PROBLEM TO SOLVE: Print this span of the material below exactly: the line with "s.choice := rfl", the line with "s.charms := rfl", and every line between them, but nothing else.

# # #

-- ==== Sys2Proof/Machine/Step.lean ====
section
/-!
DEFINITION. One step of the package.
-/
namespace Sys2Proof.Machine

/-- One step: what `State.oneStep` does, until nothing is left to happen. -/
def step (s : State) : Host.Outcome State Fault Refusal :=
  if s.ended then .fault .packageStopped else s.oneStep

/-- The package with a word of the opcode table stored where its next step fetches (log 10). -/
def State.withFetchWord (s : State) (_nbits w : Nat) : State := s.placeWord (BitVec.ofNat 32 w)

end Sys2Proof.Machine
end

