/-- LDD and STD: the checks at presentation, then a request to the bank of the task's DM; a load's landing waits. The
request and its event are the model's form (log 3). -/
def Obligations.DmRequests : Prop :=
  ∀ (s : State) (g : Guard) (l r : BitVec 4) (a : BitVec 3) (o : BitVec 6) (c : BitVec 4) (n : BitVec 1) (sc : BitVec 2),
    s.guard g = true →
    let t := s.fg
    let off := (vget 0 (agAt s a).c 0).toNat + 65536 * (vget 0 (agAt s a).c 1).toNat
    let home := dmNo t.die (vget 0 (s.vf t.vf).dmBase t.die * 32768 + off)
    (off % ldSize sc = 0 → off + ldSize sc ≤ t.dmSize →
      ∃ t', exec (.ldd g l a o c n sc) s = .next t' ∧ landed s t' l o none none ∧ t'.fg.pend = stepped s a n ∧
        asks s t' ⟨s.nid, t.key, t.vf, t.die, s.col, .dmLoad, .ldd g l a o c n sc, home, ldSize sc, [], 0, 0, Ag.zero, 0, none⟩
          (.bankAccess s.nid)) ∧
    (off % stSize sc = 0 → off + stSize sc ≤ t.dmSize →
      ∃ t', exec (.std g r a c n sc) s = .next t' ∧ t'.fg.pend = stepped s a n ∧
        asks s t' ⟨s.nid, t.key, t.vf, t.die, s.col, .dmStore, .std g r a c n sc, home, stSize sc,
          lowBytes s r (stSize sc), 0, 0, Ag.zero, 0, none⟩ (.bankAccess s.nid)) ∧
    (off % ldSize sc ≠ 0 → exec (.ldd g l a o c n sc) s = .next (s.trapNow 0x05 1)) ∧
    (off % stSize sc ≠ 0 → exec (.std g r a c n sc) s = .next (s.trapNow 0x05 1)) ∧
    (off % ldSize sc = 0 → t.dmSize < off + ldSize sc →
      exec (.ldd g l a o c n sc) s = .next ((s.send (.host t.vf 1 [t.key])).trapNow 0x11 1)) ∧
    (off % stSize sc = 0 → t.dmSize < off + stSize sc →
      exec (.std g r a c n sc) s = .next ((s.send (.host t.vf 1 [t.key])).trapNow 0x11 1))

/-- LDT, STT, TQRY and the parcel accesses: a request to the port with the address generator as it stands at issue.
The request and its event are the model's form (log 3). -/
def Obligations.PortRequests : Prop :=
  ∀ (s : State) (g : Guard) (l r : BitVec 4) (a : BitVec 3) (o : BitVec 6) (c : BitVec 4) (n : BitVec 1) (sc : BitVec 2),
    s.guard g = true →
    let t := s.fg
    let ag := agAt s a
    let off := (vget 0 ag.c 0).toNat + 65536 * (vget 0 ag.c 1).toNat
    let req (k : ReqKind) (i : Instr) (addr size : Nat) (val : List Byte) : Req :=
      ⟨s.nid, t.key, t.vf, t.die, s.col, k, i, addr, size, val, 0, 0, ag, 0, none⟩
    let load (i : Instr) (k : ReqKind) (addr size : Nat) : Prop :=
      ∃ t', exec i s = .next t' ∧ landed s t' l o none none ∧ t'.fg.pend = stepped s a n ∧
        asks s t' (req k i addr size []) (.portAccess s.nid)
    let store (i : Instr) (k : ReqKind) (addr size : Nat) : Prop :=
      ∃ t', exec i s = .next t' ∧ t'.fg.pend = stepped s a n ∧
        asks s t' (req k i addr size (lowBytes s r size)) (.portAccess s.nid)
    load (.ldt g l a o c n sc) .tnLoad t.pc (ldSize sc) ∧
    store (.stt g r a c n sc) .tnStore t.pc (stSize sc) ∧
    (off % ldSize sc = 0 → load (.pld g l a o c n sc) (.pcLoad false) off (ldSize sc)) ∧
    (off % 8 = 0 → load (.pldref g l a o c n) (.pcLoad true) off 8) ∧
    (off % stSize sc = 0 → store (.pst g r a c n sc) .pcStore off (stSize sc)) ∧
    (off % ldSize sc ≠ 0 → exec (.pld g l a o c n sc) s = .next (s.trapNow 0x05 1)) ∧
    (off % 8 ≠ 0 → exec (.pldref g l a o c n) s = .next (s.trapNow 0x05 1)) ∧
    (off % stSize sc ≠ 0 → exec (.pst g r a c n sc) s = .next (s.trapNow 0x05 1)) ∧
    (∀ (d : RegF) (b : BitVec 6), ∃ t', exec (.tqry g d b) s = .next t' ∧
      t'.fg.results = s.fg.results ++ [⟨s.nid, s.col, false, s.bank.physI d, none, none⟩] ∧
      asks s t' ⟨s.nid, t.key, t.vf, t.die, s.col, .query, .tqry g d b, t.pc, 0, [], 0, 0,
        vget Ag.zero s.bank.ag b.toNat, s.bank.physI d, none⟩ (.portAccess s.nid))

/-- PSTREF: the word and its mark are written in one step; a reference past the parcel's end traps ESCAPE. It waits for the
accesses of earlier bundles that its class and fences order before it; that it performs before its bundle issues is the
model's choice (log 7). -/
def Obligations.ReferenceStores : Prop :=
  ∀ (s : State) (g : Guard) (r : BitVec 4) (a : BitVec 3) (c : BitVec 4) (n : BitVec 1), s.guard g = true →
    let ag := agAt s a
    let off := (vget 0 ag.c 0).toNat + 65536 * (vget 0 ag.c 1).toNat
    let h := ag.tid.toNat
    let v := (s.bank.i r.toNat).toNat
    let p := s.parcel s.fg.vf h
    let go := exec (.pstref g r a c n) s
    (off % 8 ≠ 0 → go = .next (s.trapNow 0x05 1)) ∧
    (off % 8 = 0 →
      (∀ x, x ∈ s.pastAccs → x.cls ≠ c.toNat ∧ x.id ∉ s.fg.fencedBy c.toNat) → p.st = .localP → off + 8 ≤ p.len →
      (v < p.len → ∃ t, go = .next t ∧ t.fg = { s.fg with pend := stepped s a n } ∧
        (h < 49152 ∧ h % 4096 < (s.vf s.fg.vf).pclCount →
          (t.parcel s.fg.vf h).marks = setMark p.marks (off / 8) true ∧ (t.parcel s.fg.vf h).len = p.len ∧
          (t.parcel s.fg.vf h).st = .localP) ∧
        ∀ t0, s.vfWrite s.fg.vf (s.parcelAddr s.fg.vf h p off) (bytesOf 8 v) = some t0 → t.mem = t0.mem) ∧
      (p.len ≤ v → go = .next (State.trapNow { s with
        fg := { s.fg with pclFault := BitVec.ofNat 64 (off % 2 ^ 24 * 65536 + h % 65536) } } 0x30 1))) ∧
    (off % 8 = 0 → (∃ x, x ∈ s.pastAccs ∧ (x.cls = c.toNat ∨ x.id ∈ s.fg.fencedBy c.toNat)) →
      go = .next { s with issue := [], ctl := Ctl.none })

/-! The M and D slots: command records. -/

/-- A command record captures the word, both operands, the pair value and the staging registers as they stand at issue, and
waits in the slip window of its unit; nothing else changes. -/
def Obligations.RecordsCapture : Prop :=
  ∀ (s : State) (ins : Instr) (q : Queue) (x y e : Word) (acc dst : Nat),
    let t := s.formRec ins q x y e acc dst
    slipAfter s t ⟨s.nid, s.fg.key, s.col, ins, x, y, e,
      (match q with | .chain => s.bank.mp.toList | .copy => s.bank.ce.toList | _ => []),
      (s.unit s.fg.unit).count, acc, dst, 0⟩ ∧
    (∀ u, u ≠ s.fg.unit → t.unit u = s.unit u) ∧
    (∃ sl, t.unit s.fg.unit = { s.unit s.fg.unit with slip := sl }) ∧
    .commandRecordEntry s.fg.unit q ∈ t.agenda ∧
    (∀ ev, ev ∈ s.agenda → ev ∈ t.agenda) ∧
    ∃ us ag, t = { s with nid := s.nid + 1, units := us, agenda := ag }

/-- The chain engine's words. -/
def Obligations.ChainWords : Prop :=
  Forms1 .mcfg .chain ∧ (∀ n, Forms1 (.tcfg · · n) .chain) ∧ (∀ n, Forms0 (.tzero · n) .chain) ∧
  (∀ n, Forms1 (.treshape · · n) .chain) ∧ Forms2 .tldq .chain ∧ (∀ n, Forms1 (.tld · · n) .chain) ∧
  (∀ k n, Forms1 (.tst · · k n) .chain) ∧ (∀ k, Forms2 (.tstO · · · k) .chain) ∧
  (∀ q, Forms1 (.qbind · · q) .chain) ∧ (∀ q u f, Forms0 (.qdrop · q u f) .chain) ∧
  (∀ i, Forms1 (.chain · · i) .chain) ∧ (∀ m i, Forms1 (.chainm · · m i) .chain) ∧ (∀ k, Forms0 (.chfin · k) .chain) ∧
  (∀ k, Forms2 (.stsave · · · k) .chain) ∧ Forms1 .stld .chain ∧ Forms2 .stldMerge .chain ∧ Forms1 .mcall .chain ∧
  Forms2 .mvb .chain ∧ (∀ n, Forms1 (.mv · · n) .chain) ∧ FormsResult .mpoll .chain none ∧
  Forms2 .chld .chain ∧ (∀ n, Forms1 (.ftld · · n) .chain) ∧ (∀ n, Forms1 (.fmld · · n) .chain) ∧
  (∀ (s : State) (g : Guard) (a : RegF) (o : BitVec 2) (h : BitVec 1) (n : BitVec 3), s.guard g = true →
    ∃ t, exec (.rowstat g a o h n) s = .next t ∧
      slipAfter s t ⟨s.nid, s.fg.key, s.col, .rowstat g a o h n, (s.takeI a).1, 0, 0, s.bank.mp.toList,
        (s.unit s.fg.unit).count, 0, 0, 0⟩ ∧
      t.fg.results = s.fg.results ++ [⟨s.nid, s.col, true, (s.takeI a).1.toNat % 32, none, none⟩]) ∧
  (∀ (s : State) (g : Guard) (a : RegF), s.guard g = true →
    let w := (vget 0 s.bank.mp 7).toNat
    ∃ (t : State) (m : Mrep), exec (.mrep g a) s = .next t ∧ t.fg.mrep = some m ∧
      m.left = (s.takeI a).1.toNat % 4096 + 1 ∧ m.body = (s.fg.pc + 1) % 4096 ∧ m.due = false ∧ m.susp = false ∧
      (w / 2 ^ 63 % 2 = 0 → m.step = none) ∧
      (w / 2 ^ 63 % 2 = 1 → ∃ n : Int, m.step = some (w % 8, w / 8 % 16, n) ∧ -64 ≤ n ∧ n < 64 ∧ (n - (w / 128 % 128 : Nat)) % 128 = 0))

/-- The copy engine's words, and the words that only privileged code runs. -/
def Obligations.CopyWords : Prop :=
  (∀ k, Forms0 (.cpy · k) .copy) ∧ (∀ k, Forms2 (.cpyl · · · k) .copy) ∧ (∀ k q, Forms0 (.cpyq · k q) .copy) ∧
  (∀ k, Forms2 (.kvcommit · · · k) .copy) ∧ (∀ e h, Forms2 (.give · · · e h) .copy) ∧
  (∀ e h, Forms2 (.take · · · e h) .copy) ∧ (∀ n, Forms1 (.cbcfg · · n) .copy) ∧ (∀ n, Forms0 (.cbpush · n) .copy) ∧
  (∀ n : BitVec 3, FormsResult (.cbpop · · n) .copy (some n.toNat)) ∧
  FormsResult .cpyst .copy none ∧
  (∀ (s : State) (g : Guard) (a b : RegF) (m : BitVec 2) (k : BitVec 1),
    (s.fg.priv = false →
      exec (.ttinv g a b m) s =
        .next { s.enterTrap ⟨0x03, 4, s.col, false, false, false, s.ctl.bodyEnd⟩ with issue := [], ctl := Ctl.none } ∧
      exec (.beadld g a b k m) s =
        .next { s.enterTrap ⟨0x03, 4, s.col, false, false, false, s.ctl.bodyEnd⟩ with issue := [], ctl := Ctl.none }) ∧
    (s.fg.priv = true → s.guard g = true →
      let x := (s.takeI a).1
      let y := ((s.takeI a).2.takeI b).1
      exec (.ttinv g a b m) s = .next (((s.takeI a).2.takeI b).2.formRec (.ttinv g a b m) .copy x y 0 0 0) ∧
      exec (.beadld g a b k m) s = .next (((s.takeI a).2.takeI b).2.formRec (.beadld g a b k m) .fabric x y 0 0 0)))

# # #

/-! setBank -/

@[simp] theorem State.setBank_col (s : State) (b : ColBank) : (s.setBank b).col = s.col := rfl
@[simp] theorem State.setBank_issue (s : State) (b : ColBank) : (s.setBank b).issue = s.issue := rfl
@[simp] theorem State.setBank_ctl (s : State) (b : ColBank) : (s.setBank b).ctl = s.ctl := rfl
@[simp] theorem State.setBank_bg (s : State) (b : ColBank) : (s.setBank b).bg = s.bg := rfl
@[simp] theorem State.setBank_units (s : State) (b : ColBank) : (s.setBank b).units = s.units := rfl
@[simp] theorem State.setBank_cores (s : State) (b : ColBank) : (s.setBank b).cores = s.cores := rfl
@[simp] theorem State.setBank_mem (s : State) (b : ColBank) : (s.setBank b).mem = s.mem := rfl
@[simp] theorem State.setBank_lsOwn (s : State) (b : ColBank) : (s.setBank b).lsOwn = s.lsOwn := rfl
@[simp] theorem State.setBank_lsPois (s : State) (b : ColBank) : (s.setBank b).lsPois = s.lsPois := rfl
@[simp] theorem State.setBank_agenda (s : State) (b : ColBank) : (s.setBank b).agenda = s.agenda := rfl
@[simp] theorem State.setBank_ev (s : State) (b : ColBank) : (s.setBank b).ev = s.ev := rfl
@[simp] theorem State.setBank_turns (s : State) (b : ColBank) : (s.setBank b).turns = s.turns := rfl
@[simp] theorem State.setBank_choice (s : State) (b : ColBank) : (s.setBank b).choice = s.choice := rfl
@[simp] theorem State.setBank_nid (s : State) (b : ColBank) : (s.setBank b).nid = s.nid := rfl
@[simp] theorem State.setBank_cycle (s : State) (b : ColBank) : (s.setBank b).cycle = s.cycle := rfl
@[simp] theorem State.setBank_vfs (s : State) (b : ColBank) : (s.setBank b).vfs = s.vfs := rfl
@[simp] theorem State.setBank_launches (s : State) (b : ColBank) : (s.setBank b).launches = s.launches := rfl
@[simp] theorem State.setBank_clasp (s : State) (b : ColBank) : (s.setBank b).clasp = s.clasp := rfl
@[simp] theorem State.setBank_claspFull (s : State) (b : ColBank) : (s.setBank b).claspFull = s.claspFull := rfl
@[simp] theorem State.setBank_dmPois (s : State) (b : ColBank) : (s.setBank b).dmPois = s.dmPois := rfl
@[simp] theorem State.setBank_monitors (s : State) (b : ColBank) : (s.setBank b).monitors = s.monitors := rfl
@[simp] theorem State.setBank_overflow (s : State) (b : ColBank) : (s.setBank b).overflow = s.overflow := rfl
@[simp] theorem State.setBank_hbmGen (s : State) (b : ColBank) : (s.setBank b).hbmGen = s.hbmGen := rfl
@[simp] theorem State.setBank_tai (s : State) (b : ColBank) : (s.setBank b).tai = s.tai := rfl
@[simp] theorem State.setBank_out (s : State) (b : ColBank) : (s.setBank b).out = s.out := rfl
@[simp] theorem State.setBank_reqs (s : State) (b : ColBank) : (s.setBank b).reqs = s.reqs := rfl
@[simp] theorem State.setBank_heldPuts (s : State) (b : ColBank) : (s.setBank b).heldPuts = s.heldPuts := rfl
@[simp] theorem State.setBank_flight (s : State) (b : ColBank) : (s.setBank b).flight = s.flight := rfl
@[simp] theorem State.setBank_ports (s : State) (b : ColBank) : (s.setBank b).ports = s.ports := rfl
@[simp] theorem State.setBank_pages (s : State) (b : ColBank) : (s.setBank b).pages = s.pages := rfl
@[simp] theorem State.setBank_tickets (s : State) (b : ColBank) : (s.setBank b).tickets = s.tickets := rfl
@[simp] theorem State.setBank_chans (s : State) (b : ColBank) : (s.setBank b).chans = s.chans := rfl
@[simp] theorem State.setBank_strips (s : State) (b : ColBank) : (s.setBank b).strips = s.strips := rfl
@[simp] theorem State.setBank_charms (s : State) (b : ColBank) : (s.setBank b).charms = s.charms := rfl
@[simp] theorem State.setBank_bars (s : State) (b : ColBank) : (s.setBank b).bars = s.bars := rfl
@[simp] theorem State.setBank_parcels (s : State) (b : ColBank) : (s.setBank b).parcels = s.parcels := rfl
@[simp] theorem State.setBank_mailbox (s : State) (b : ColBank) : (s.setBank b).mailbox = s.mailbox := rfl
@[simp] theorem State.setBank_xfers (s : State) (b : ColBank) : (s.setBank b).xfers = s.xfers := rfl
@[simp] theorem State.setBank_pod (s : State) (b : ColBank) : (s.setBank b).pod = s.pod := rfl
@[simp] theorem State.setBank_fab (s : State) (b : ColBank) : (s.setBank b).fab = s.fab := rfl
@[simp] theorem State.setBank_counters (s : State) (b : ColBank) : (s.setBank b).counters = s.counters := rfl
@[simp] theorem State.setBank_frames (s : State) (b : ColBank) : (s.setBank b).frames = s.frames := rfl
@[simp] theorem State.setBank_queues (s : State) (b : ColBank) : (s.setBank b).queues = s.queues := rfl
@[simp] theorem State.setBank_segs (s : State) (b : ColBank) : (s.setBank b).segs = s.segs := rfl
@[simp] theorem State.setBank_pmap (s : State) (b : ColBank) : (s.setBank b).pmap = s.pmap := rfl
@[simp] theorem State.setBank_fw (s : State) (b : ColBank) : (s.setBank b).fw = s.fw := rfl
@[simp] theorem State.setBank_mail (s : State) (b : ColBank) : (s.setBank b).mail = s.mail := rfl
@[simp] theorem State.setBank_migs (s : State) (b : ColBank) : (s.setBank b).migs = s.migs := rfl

# # #

RESPONSE TO THE EXERCISE:
@[simp] theorem State.setBank_choice (s : State) (b : ColBank) : (s.setBank b).choice = s.choice := rfl
@[simp] theorem State.setBank_nid (s : State) (b : ColBank) : (s.setBank b).nid = s.nid := rfl
@[simp] theorem State.setBank_cycle (s : State) (b : ColBank) : (s.setBank b).cycle = s.cycle := rfl
@[simp] theorem State.setBank_vfs (s : State) (b : ColBank) : (s.setBank b).vfs = s.vfs := rfl
@[simp] theorem State.setBank_launches (s : State) (b : ColBank) : (s.setBank b).launches = s.launches := rfl
@[simp] theorem State.setBank_clasp (s : State) (b : ColBank) : (s.setBank b).clasp = s.clasp := rfl
@[simp] theorem State.setBank_claspFull (s : State) (b : ColBank) : (s.setBank b).claspFull = s.claspFull := rfl
@[simp] theorem State.setBank_dmPois (s : State) (b : ColBank) : (s.setBank b).dmPois = s.dmPois := rfl
@[simp] theorem State.setBank_monitors (s : State) (b : ColBank) : (s.setBank b).monitors = s.monitors := rfl
@[simp] theorem State.setBank_overflow (s : State) (b : ColBank) : (s.setBank b).overflow = s.overflow := rfl
@[simp] theorem State.setBank_hbmGen (s : State) (b : ColBank) : (s.setBank b).hbmGen = s.hbmGen := rfl
@[simp] theorem State.setBank_tai (s : State) (b : ColBank) : (s.setBank b).tai = s.tai := rfl
@[simp] theorem State.setBank_out (s : State) (b : ColBank) : (s.setBank b).out = s.out := rfl
@[simp] theorem State.setBank_reqs (s : State) (b : ColBank) : (s.setBank b).reqs = s.reqs := rfl
@[simp] theorem State.setBank_heldPuts (s : State) (b : ColBank) : (s.setBank b).heldPuts = s.heldPuts := rfl
@[simp] theorem State.setBank_flight (s : State) (b : ColBank) : (s.setBank b).flight = s.flight := rfl
@[simp] theorem State.setBank_ports (s : State) (b : ColBank) : (s.setBank b).ports = s.ports := rfl
@[simp] theorem State.setBank_pages (s : State) (b : ColBank) : (s.setBank b).pages = s.pages := rfl
@[simp] theorem State.setBank_tickets (s : State) (b : ColBank) : (s.setBank b).tickets = s.tickets := rfl
@[simp] theorem State.setBank_chans (s : State) (b : ColBank) : (s.setBank b).chans = s.chans := rfl
@[simp] theorem State.setBank_strips (s : State) (b : ColBank) : (s.setBank b).strips = s.strips := rfl
@[simp] theorem State.setBank_charms (s : State) (b : ColBank) : (s.setBank b).charms = s.charms := rfl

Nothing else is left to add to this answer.